Home Truck Gear Wildfire risk is low here, but firefighters are ready

Wildfire risk is low here, but firefighters are ready

TEXARKANA — Local wildfire risk is low but both Texarkanas’ fire departments are trained and equipped to fight any wildland fires that break out, the cities’ fire marshals said Wednesday as enormous, intense blazes burned in the western U.S.

Because of dense development, large vegetation fires are not possible in most of either Texarkana, but the risk increases nearer the reaches of the city limits, Texarkana Texas Fire Department Marshal Chris Black and Texarkana Arkansas Fire Department Marshal Jim Wall said in separate interviews.
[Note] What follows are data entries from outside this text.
/-- Perform one write of a copy: its bytes are read, written and counted (R300, R304). -/
def State.copyWrite (s : State) (i : Stall) (e : EngineId) (w : CopyWrite) : State :=
  let s1 := match w.src with | some a => s.countRead i a w.bytes.length | none => s
  (s1.store (.copy e) i w.dst w.bytes).countBytes i w.dst w.bytes.length

/-- Perform the writes of descriptor `n` of a batch on an engine, and note what they replace. -/
def State.copyRun (s : State) (i : Stall) (e : EngineId) (n : Nat) (ws : List CopyWrite) : State × List MovedWrite :=
  let (s1, ms) := ws.foldl (fun (acc : State × List MovedWrite) w =>
    (acc.1.copyWrite i e w,
      acc.2 ++ [⟨n, w.src, w.dst, (acc.1.seen (.copy e)).readBytes i w.dst w.bytes.length⟩])) (s, [])
  (s1.modEngine e fun x => { x with bytes := x.bytes + BitVec.ofNat 64 (ws.map fun w => w.bytes.length).sum }, ms)

/-! ### Checks (R212, R213) -/

/-- Does the copy reorder elements (R207)? -/
def cpReorders (d : BitVec 512) : Bool :=
  cpSrcLayout d != cpDstLayout d || (List.range 6).any fun k => cpPerm d k != k

/-- PERM under R204. -/
def cpPermOk (d : BitVec 512) : Bool :=
  (List.range 6).all fun k => if k < cpDims d then decide (cpPerm d k < cpDims d)
      && (List.range k).all (fun j => cpPerm d j != cpPerm d k) else cpPerm d k == k

/-- Reserved opcode, encodings and fields (R212). -/
def cpReservedOk (d : BitVec 512) : Bool :=
  opcodeOf d == 0x40 && decide (cpDims d ≤ 6) && cpSrcLayout d != 3 && cpDstLayout d != 3 && cpPad d != 3
    && fldN d 24 8 == 0 && fldN d 50 14 == 0 && fldN d 336 16 == 0 && fldN d 400 16 == 0 && fldN d 480 32 == 0

/-- FMT against a tensor (R212): equal size, I8 for I4 and for SPARSE. -/
def cpFmtOk (d : BitVec 512) (t : BitVec 512) : Bool :=
  (cpFmt d == 0 || cpFmt d == 1 || cpFmt d == 2 || cpFmt d == 4)
    && (if tLayout t = 3 ∨ tFormat t = 3 then cpFmt d == 4 else tSize t == 2 * cpSize d)

/-- The layout of a side against its tensor (R212). -/
def sideLayoutOk (layout : Nat) (st : Nat → Nat) (t : BitVec 512) : Bool :=
  if tLayout t = 3 then layout == 0
  else layout == tLayout t
    && (layout == 0 || (st 1 == tS t 1 && (List.range 4).all fun k => st (k + 2) == tS t (k + 2)))

/-- Alignment of a weave side (R205, R212): at least two dimensions, an address at a block start, origins at block
corners. -/
def weaveSideOk (layout dims addr : Nat) (t : BitVec 512) (origins : List (List Nat)) : Bool :=
  layout == 0 ||
    (decide (2 ≤ dims)
      && (match coordsOf t (2 * addr) with | some x => blockCorner false layout x == x | none => false)
      && origins.all fun o => blockCorner (isPair t) layout o == o)
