/-- The ledger at a march's origin; `new` tells that the march number differs from the march before (R235, R237,
R242). A standby takes no part in the buckets before a takeover (R459). -/
def State.ledgerOrigin (s : State) (i : Stall) (c : Charter) (new : Bool) : State :=
  let s1 :=
    if new then
      let forget := (s.stall i).ledger.forgetPending
      let s0 := s.modLedger i fun l => { l with
        headroomUsed := l.headroom, headroomPending := false, forgetPending := false, shortBefore := [] }
      if forget then s0.forgetTariffs i c else s0
    else s
  let s2 := (s1.tokensHome i).modLedger i fun l => { l with
    fences := l.fences &&& ~~~l.lifts
    subst := l.subst.filter fun e => !bit l.lifts e.1.toNat
    lifts := 0 }
  let runs := if idleStandby (s2.stall i) then []
    else ((List.range c.buckets.length).filter fun b => bkElems (c.bucket b) != 0).map (startRun s2 i c)
  s2.modLedger i fun l => { l with
    runs := runs, norm := 0
    surveys := satAdd l.surveys (runs.filter fun r => r.survey).length }

/-! ### Segments -/

/-- The header of what this member sends for a bucket (Table 08-3). -/
def segmentHeader (t : StallState) (c : Charter) (r : BucketRun) : SegmentHeader :=
  { march := t.march.num, attempt := t.march.repeats, bucket := r.bucket, tariff := r.tariff, maxexp := r.maxexp
    width := r.width, nonfinite := r.nonfinite, saturated := r.saturated, short := false, survey := r.survey
    down := false, count := 1, source := t.march.member, sourceCaravan := c.caravanIx, step := t.settle.step
    segment := 0, segElems := 0 }

/-- The elements of a bucket as segments of at most 2,048 (R230). -/
def segmentsOf (h : SegmentHeader) (elems : List (BitVec 48)) : List Segment :=
  let parts := chunksOf 2048 elems.length elems
  (List.range parts.length).map fun k =>
    let p := parts.getD k []
    { header := { h with segment := BitVec.ofNat 9 k, segElems := BitVec.ofNat 12 p.length }, elems := p }

/-- The 32 bytes of a segment header (Table 08-3). -/
def headerBits (h : SegmentHeader) : BitVec 256 :=
  (0 : BitVec 52) ++ h.segElems ++ (0 : BitVec 7) ++ h.segment ++ (0 : BitVec 8) ++ h.step
    ++ (0 : BitVec 2) ++ h.sourceCaravan ++ (0 : BitVec 1) ++ h.source ++ (0 : BitVec 3) ++ h.count
    ++ (0 : BitVec 1) ++ BitVec.ofBool h.down ++ BitVec.ofBool h.survey ++ BitVec.ofBool h.short
    ++ BitVec.ofBool h.saturated ++ BitVec.ofBool h.nonfinite ++ h.width ++ h.maxexp ++ h.tariff ++ h.bucket ++ h.attempt
    ++ h.march

/-- The header that 32 bytes spell (Table 08-3). -/
def headerOf (w : BitVec 256) : SegmentHeader :=
  { march := fld w 0 40, attempt := fld w 40 8, bucket := fld w 48 20, tariff := fld w 68 8, maxexp := fld w 76 8
    width := fld w 84 6, nonfinite := bit w 90, saturated := bit w 91, short := bit w 92, survey := bit w 93
    down := bit w 94, count := fld w 96 13, source := fld w 112 7, sourceCaravan := fld w 120 6, step := fld w 128 40
    segment := fld w 176 9, segElems := fld w 192 12 }

/-- A segment as it travels (R230): the header, and element i as a 6-byte little-endian L48 value at byte 32 + 6i. -/
def segmentBytes (g : Segment) : List Byte :=
  leBytes 32 (headerBits g.header) ++ g.elems.flatMap fun q => leBytes 6 q

/-- The segments that the bytes of a message spell, packed one after the other (R230, Table 11-2); `fuel` bounds their
number. Bytes too few for a header, or for the elements it announces, spell none. -/
def segmentsIn : Nat → List Byte → List Segment
  | 0, _ => []
  | fuel + 1, bs =>
    if bs.length < 32 then []
    else
      let h := headerOf (BitVec.ofNat 256 (ofLe (bs.take 32)))
      let n := h.segElems.toNat
      let rest := bs.drop 32
      if rest.length < 6 * n then []
      else { header := h, elems := (List.range n).map fun k => BitVec.ofNat 48 (ofLe ((rest.drop (6 * k)).take 6)) }
        :: segmentsIn fuel (rest.drop (6 * n))

/-- Send segments to a tree neighbour as one message of class LEDGER (R230, R310, Table 11-2). -/
def State.sendSegments (s : State) (i : Stall) (dst : Member × BitVec 6) (gs : List Segment) : State :=
  s.sendMessage i 1 dst (gs.flatMap segmentBytes)

/-- Send segments to every child of this member in the bucket's tree. -/
def State.sendDown (s : State) (i : Stall) (c : Charter) (b : Nat) (gs : List Segment) : State :=
  forEach (c.children (bkTree (c.bucket b)) (ownRole (s.stall i))) s fun s ch => s.sendSegments i ch gs

/-- This member's parent in the bucket's tree; none at the root. -/
def parentOf (t : StallState) (c : Charter) (b : Nat) : Option (Member × BitVec 6) :=
  let p := c.parent (bkTree (c.bucket b)) (ownRole t)
  if p.1 = 0x7F then none else some p

/-- The partial of a child, where it is complete. -/
def partialOf (r : BucketRun) (ch : Member × BitVec 6) : Option Partial :=
  r.partials.find? fun p => p.member == ch.1 && p.caravan == ch.2 && p.elems.all Option.isSome
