-- ==== Sys2Proof/Machine/Dense.lean ====
section
/-! DEFINITION. The dense arrays and the governor (chapter 04): MATMUL, GOVERNOR_STEP, GOVERNOR_HOLD_EXPIRE and the
worst-case costs of R115. -/

namespace Sys2Proof.Machine

/-! ### The descriptor (Table 04-4) -/

def mmEngine (d : BitVec 512) : Fin 2 := if bit d 8 then 1 else 0
def mmPreserve (d : BitVec 512) : Bool := bit d 9
def mmStochastic (d : BitVec 512) : Bool := bit d 10
def mmRowMask (d : BitVec 512) : Bool := bit d 11
def mmFmtA (d : BitVec 512) : Nat := fldN d 12 3
def mmFmtB (d : BitVec 512) : Nat := fldN d 15 3
def mmFmtC (d : BitVec 512) : Nat := fldN d 18 3
def mmWeaveA (d : BitVec 512) : Bool := bit d 21
def mmTurnA (d : BitVec 512) : Bool := bit d 22
def mmWeaveB (d : BitVec 512) : Bool := bit d 23
def mmTurnB (d : BitVec 512) : Bool := bit d 24
def mmMaskPort (d : BitVec 512) : Nat := fldN d 25 2
def mmAweaveC (d : BitVec 512) : Bool := bit d 27
def mmRows (d : BitVec 512) : Nat := fldN d 32 11
def mmCols (d : BitVec 512) : Nat := fldN d 48 11
def mmKLen (d : BitVec 512) : Nat := fldN d 64 20
def mmKOffset (d : BitVec 512) : Nat := fldN d 84 20
def mmStream (d : BitVec 512) : BitVec 24 := fld d 104 24
def mmA (d : BitVec 512) : Nat := fldN d 128 48
def mmB (d : BitVec 512) : Nat := fldN d 192 48
def mmC (d : BitVec 512) : Nat := fldN d 256 48
def mmStrideA (d : BitVec 512) : Nat := fldN d 320 32
def mmStrideB (d : BitVec 512) : Nat := fldN d 352 32
def mmStrideC (d : BitVec 512) : Nat := fldN d 384 32
def mmMask (d : BitVec 512) : Nat := fldN d 416 48
def mmTensorA (d : BitVec 512) : Nat := fldN d 464 16
def mmTensorB (d : BitVec 512) : Nat := fldN d 480 16
def mmTensorC (d : BitVec 512) : Nat := fldN d 496 16

/-- The format code after expansion: I4 and I8 count as H16 (R86). -/
def arithFmt (code : Nat) : Fmt := if code = 1 then .g16 else if code = 2 then .f32 else .h16

/-- Empty under R14: K_LEN, M_ROWS or N_COLS is zero (Table 04-5). -/
def mmEmpty (d : BitVec 512) : Bool := mmRows d == 0 || mmCols d == 0 || mmKLen d == 0

/-! ### Feeders -/

/-- A weave operand as a tile-op names it: where its block lies, and how it is turned (R101, R102). -/
structure WeaveOperand where
  tensor : BitVec 512
  addr : Nat
  stride : Nat
  bweave : Bool
  /-- the port's outer index selects stored columns and K selects stored rows -/
  kOnRows : Bool

/-- The stored row and column of outer index `o` and K position `k` (R101). -/
def woRC (w : WeaveOperand) (o k : Nat) : Nat × Nat := if w.kOnRows then (k, o) else (o, k)

/-- The coordinates along the 128- and the 16-element side (R193). -/
def woPQ (w : WeaveOperand) (o k : Nat) : Nat × Nat :=
  let (r, c) := woRC w o k
  if w.bweave then (c, r) else (r, c)

/-- The half-byte position of an operand element. -/
def woPos (w : WeaveOperand) (o k : Nat) : Nat :=
  let (p, q) := woPQ w o k
  2 * w.addr + weaveOffset (tSize w.tensor) w.stride p q

/-- The tensor coordinates of an operand element: those of the block's first element, advanced (R84, R190). -/
def woCoords (w : WeaveOperand) (o k : Nat) : List Nat :=
  let (r, c) := woRC w o k
  match coordsOf w.tensor (2 * w.addr) with
  | some x => (x.getD 0 0 + c) :: (x.getD 1 0 + r) :: x.drop 2
  | none => [c, r, 0, 0, 0, 0]

/-- The operand value that the feeder delivers (R104, R197). -/
def woVal (s : State) (i : Stall) (ch : Charter) (w : WeaveOperand) (o k : Nat) : Val :=
  let x := woCoords w o k
  let q := if atPad ch w.tensor x then padValue (ch.padExt w.tensor) % 2 ^ (4 * tSize w.tensor)
           else readCode s i (woPos w o k) (tSize w.tensor)
  decodeVal (tArith w.tensor) (expandCode s i w.tensor x q)

/-- A bit of the position mask plane at `plane` (R105, R196): 1 is present. -/
def maskBit (s : State) (i : Stall) (w : WeaveOperand) (plane o k : Nat) : Bool :=
  let (p, q) := woPQ w o k
  let off := (p % 128) * 16 + q % 16
  let a := plane + p / 128 * (w.stride / (4 * tSize w.tensor)) + q / 16 * 256 + off / 8
  (s.readVa i a).getLsbD (off % 8)

def mmOperandA (c : Charter) (d : BitVec 512) : WeaveOperand :=
  ⟨c.tensor (mmTensorA d), mmA d, mmStrideA d, mmWeaveA d, mmTurnA d⟩

def mmOperandB (c : Charter) (d : BitVec 512) : WeaveOperand :=
  ⟨c.tensor (mmTensorB d), mmB d, mmStrideB d, mmWeaveB d, !mmTurnB d⟩

/-- The products of output element (m, n), `none` where the position is masked (R87, R105). -/
def mmProducts (s : State) (i : Stall) (c : Charter) (d : BitVec 512) (m n : Nat) : List (Option (Val × Val)) :=
  (List.range (mmKLen d)).map fun k =>
    let masked :=
      if mmMaskPort d = 1 then !maskBit s i (mmOperandA c d) (mmMask d + 128) m k
      else if mmMaskPort d = 2 then !maskBit s i (mmOperandB c d) (mmMask d + 128) n k
      else false
    if masked then none else some (woVal s i c (mmOperandA c d) m k, woVal s i c (mmOperandB c d) n k)

/-! ### Destination -/

/-- The address of row `r`, column `n` of the destination (R111). -/
def mmDest (d : BitVec 512) (f : Fmt) (r n : Nat) : Nat :=
  if mmAweaveC d then mmC d + weaveOffset (2 * fmtBytes f) (mmStrideC d) r n / 2
  else mmC d + r * mmStrideC d + n * fmtBytes f

/-- Is source row `r` present (R107)? -/
def mmPresent (e : StreamEntry) (r : Nat) : Bool := !mmRowMask e.desc || e.mask.getD r false

/-- The present rows (R108). -/
def mmPresentRows (e : StreamEntry) : Nat := ((List.range (mmRows e.desc)).filter (mmPresent e)).length

/-- The initial value of an element (R91, R112). -/
def mmInit (s : State) (i : Stall) (d : BitVec 512) (f : Fmt) (r n : Nat) : Word :=
  if mmKOffset d = 0 then 0 else BitVec.ofNat 32 (s.readNat i (mmDest d f r n) 4)

/-- One output element: the reference order and the store's rounding, or what the drain does to a masked row (R109).
A STOCHASTIC store draws with the index of the element that the descriptor `o` stores (R180). -/
def mmElement (k : CoreId) (s0 : State) (i : Stall) (c : Charter) (e : StreamEntry) (o : BitVec 512) (s : State) (rn : Nat × Nat) :
    State :=
  let d := e.desc
  let f := arithFmt (mmFmtC d)
  let ten := c.tensor (mmTensorC d)
  let a := mmDest d f rn.1 rn.2
  if mmPresent e rn.1 then
    let v := reference (chunkLen (arithFmt (mmFmtA d)) (arithFmt (mmFmtB d))) (mmInit s0 i d f rn.1 rn.2)
      (mmProducts s0 i c d rn.1 rn.2)
    s.storeElem (.core k) i c ten a f (storeCode (s0.stall i) ten f (mmStochastic d) (mmStream d) (mmDest o f rn.1 rn.2) v)
  else if mmPreserve d then s
  else s.storeElem (.core k) i c ten a f 0

/-- Every element of the window, row by row. -/
def mmElements (d : BitVec 512) : List (Nat × Nat) :=
  (List.range (mmRows d)).flatMap fun r => (List.range (mmCols d)).map fun n => (r, n)

/-! ### Cycles and the governor -/

/-- Stream length of a pass (R114). -/
def mmStreamLen (d : BitVec 512) : Nat :=
  (if arithFmt (mmFmtA d) = .f32 then 64 else 16) * ceilDiv (mmKLen d) 16

/-- Passes of a tile-op (R108). -/
def mmPasses (e : StreamEntry) : Nat := ceilDiv (mmCols e.desc) 128 * ceilDiv (mmPresentRows e) 128

/-- The level of a tile-op of `rows` present rows and `cols` columns (R123). -/
def denseLevel (rows cols : Nat) : Nat := ceilDiv (64 * min rows 128 * min cols 128) 16384

def mmLevel (e : StreamEntry) : Nat := denseLevel (mmPresentRows e) (mmCols e.desc)

/-- Worst-case cycles from the shape (R115). -/
def denseCycles (rows present cols s : Nat) (preserve cont wake : Bool) : Nat :=
  let passes := ceilDiv cols 128 * ceilDiv present 128
  let z := if preserve then 0 else ceilDiv cols 128 * (rows - present)
  if passes = 0 then 8 + ceilDiv z 8
  else 8 + 128 + 4 + 32 + ceilDiv z 8 + (if cont then 32 else 0) + (if wake then 2944 else 0) + passes * max s 68

/-- dense_cost (R115). -/
def denseCost (e : StreamEntry) (wake : Bool) : Nat :=
  if mmEmpty e.desc then 0
  else denseCycles (mmRows e.desc) (mmPresentRows e) (mmCols e.desc) (mmStreamLen e.desc) (mmPreserve e.desc)
    (decide (0 < mmKOffset e.desc)) wake

/-- The cap that a brace puts on a level (R125). -/
def braceCap : Nat := 19

/-- Core cycles in a time at a clock of `clk` × 50 MHz (R51). -/
def cyclesIn (clk : BitVec 6) (ns : Nat) : Nat := ns * clk.toNat / 20

/-- The cycles for which an array ran ballast since it became idle, if it is held (R124). -/
def heldCycles (k : Core) (a : DenseArray) (now : BitVec 64) : Nat :=
  if a.hold then min 3600 (cyclesIn k.clock (now.toNat - a.idleSince.toNat)) else 0

/-- The level at which an array begins a tile-op: its own or the tile-op's, whichever is higher, the latter under the
brace cap (R123 to R125). -/
def workLevel (k : Core) (a : DenseArray) (level : Nat) : Nat :=
  max a.level.toNat (if k.brace then min level braceCap else level)

/-- One governor step of a level towards a target (R121). -/
def stepLevel (l t : Nat) : Nat := if l < t then l + 1 else if t < l then l - 1 else l

/-- The stream of a tile-op of level `level` while the array moves from level `l` towards `t`, one step every 46 cycles
(R121, R125). `work` is the number of positions times the level: a cycle at level ℓ does min(ℓ, level) of it. The answer
is the cycles and the level at the end; `fuel` bounds the steps. -/
def rampStream : Nat → Nat → Nat → Nat → Nat → Nat × Nat
  | 0, work, level, l, _ => (ceilDiv work (min l level), l)
  | fuel + 1, work, level, l, t =>
    if l = t ∨ work ≤ 46 * min l level then (ceilDiv work (min l level), l)
    else
      let (n, l') := rampStream fuel (work - 46 * min l level) level (stepLevel l t) t
      (46 + n, l')

/-- Stream cycles of `n` positions for a tile-op of level `level` that begins at array level `l`, and the level it leaves:
in a brace the array falls to the cap while it streams (R125). -/
def streamCycles (brace : Bool) (n l level : Nat) : Nat × Nat :=
  if brace then rampStream 64 (n * level) level l (min l braceCap) else (n, l)

/-- Nanoseconds of a number of core cycles (R51). -/
def cyclesNs (clk : BitVec 6) (n : Nat) : Nat := ceilDiv (20 * n) clk.toNat

/-- The array after it has streamed `passes` passes of `s` cycles for a tile-op of level `level`; `floorWait` is what it
waited at the bank floor and `rest` the cycles of its other stages (Table 04-3). It is held from the tile-op's last cycle
at the level it then has (R124). The bank changes with every pass, and the first pass after reset receives in bank 1
(log entry 135). -/
def DenseArray.afterOp (a : DenseArray) (k : Core) (now : BitVec 64) (op : BitVec 16)
    (level passes s floorWait rest : Nat) : DenseArray :=
  let l := workLevel k a level
  let (cyc, l') := streamCycles k.brace (passes * s) l level
  let ends := maxU now a.idleSince
    + BitVec.ofNat 64 (cyclesNs k.clock (46 * (l - a.level.toNat) + cyc + floorWait + rest))
  { a with
    op := op
    pass := BitVec.ofNat 6 (passes - 1)
    bank := a.bank != (passes % 2 == 1)
    braced := k.brace
    ballast := satAdd a.ballast (heldCycles k a now)
    wakes := if a.level.toNat < l then satAdd a.wakes 1 else a.wakes
    floor := satAdd a.floor floorWait
    busy := a.busy + BitVec.ofNat 64 cyc
    bracedCount := if k.brace then satAdd a.bracedCount cyc else a.bracedCount
    level := BitVec.ofNat 7 l'
    target := BitVec.ofNat 7 (max a.target.toNat (max l level))
    hold := true
    idleSince := ends
    state := 2 }

/-- The bank-floor wait: 68 − S cycles a pass (Table 04-3), in a continuation always; elsewhere fewer where the floor finds
no prefill to wait for (R116): how many is not stated, so it is a free value under that bound. -/
def floorWait (s : State) (cont : Bool) (passes len : Nat) : Nat :=
  if 68 ≤ len then 0
  else if cont then passes * (68 - len)
  else (Config.freeWord s.free).toNat % (passes * (68 - len) + 1)

/-- The cycles of the stages of a tile-op beside wake, stream and bank floor (Table 04-3). -/
def restCycles (rows present cols : Nat) (preserve cont : Bool) : Nat :=
  denseCycles rows present cols 0 preserve cont false - ceilDiv cols 128 * ceilDiv present 128 * 68

/-- MATMUL (R95 to R118): a due dense tile-op runs on its array from issue to its last written result. -/
def execMatmul (k : CoreId) (index : Nat) (s : State) : Host.Outcome State Fault Refusal :=
  match dueStream s k index [0x10] with
  | none => .next s
  | some (i, c, e) =>
    let a := mmEngine e.desc
    let ran := s.ranStream i c k index
    if mmEmpty e.desc then
      .next (ran.modCore k fun x => { x with da := x.da.set a { x.da[a] with op := opIndex c k index, ops := satAdd x.da[a].ops 1 } })
    else
      let written := forEach (mmElements e.desc) ran (mmElement k s i c e (drawDesc c k index e.desc))
      let passes := mmPasses e
      let len := mmStreamLen e.desc
      let op := opIndex c k index
      let counted := { written with free := written.free + 1 }
      .next (counted.modCore k fun x => { x with
        da := x.da.set a (if passes = 0 then { x.da[a] with op := op, ops := satAdd x.da[a].ops 1 }
          else { x.da[a].afterOp x s.time op (mmLevel e) passes len (floorWait s (decide (0 < mmKOffset e.desc)) passes len)
                   (restCycles (mmRows e.desc) (mmPresentRows e) (mmCols e.desc) (mmPreserve e.desc)
                     (decide (0 < mmKOffset e.desc))) with
                 ops := satAdd x.da[a].ops 1 }) })

/-- The level towards which the governor moves an array now (R121, R124, R125). -/
def governorTarget (k : Core) (a : DenseArray) : Nat := if k.brace then min a.target.toNat braceCap else a.target.toNat

/-- One governor step of an array (R121): one level towards its target. Ballast fills a ramp without work (R122); while
the array is held, its ballast is counted where the hold ends. -/
def DenseArray.govern (a : DenseArray) (k : Core) : DenseArray :=
  let t := governorTarget k a
  let l := a.level.toNat
  let l' := stepLevel l t
  if l = t then a
  else
    { a with
      level := BitVec.ofNat 7 l'
      ballast := if l < t || a.hold then a.ballast else satAdd a.ballast 46
      state := if l' = 0 then 1 else if a.hold then a.state else 3 }

/-- GOVERNOR_STEP (R121): 46 core cycles have passed, and the governor moves one array by at most one level. -/
def execGovernorStep (k : CoreId) (a : Fin 2) (s : State) : Host.Outcome State Fault Refusal :=
  .next (s.modCore k fun x => { x with da := x.da.set a (x.da[a].govern x) })

/-- An array whose hold has ended after `cycles` of ballast (R124, R125): it ramps down to level 0. -/
def DenseArray.endHold (a : DenseArray) (cycles : Nat) : DenseArray :=
  if a.hold then
    { a with hold := false, target := 0, ballast := satAdd a.ballast cycles, state := if a.level = 0 then 1 else 3 }
  else a

/-- An array whose hold has expired (R124). -/
def DenseArray.expireHold (a : DenseArray) : DenseArray := a.endHold 3600

/-- GOVERNOR_HOLD_EXPIRE (R124): an array without work for 3,600 cycles leaves its ballast hold. -/
def execGovernorHoldExpire (k : CoreId) (a : Fin 2) (s : State) : Host.Outcome State Fault Refusal :=
  .next (s.modCore k fun x => { x with da := x.da.set a x.da[a].expireHold })

end Sys2Proof.Machine
end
Wildfires are more likely there and in the more open, rural parts of the region outside the Twin Cities.

Gallery: Wildfire risk is low here, but firefighters are ready

The Bear Creek Fire of September 2011 shows how destructive wildfires in the Texarkana region can be. That fire burned more than 40,000 acres in Texas’ Cass and Marion counties, prompting a multi-department firefighting response and emergency evacuations.

Texarkana recorded 52 days that summer when the temperature was 100 degrees or higher, according to National Weather Service records. The intense heat and drought, followed by winds from Tropical Storm Lee in the Gulf of Mexico, created optimal conditions for a wildfire such as the Bear Creek Fire.

But such extreme conditions are not necessary for a grass or brush fire to ignite. Lightning, carelessness with fire sources such as cigarette butts, and sparks from passing trains or autos can start wildfires anywhere vegetation has grown and dried. And even after recent rain, plants can dry out very quickly, Black said.

Cooling temperatures as fall approaches do not lessen wildfire risk. In fact, Black said, as vegetation that has flourished during the summer dies off in the fall, more dry fuel becomes available for fires.

Both Texarkanas’ fire departments are ready to pitch in should they be needed to battle a wildfire in the area, starting with the necessary equipment.

On Tuesday, the Arkansas-side Board of Directors approved purchase of a new brush truck that will replace an older model in TAFD’s fleet of three. TTFD has two brush trucks in service, as well.

Brush trucks carry hundreds of gallons of water and are built to travel off-road to reach fires in wildland settings. Each is equipped with specialty hoses and hand tools such as rakes and hoes used in fighting wildfires. TAFD’s new brush truck will have four-wheel drive and give firefighters the ability to spray fires with water without leaving the truck’s cab, Wall said.

Both departments’ firefighters also have personal gear specialized for battling wildfires: thinner, cooler fire-resistant clothing, heavier boots and helmets similar to construction hard hats. TTFD firefighters also have personal deployment shelters, which resemble silver sleeping bags and protect their lives in extreme emergencies when they are overwhelmed by fast-moving fire.

TAFD and TTFD firefighters train for wildland work, as well. Both departments provide basic wildfire training, and 49 TTFD firefighters — more than half the department — have a specialized wildfire training certification from the state.

TTFD participates in the Texas Intrastate Fire Mutual Aid System, a program that makes trained firefighters available to help anywhere in the state they may be needed. In recent years, the program has deployed certified TTFD firefighters to wildland fires in West Texas and Southwest Texas, giving them experience that would prove valuable in the event of a local wildfire.

To prevent grass and brush fires in the first place, Wall and Black recommend keeping property mowed and cleared of waste such as dry leaves or fallen limbs. Such waste and anything else flammable should be kept away from houses and buildings. They also urge caution with fire, especially cigarettes and campfires, and remind residents that fireworks are illegal in both Texarkanas.

Both cities issue permits for commercial burning, normally used to clear land for development, at a cost of $1,000 on the Texas side and $200 on the Arkansas side. Residential burning is prohibited on the Arkansas side, but homeowners can apply for a permit costing $50 a year. Review and site inspection by the fire marshal is required for burning permits in both cities.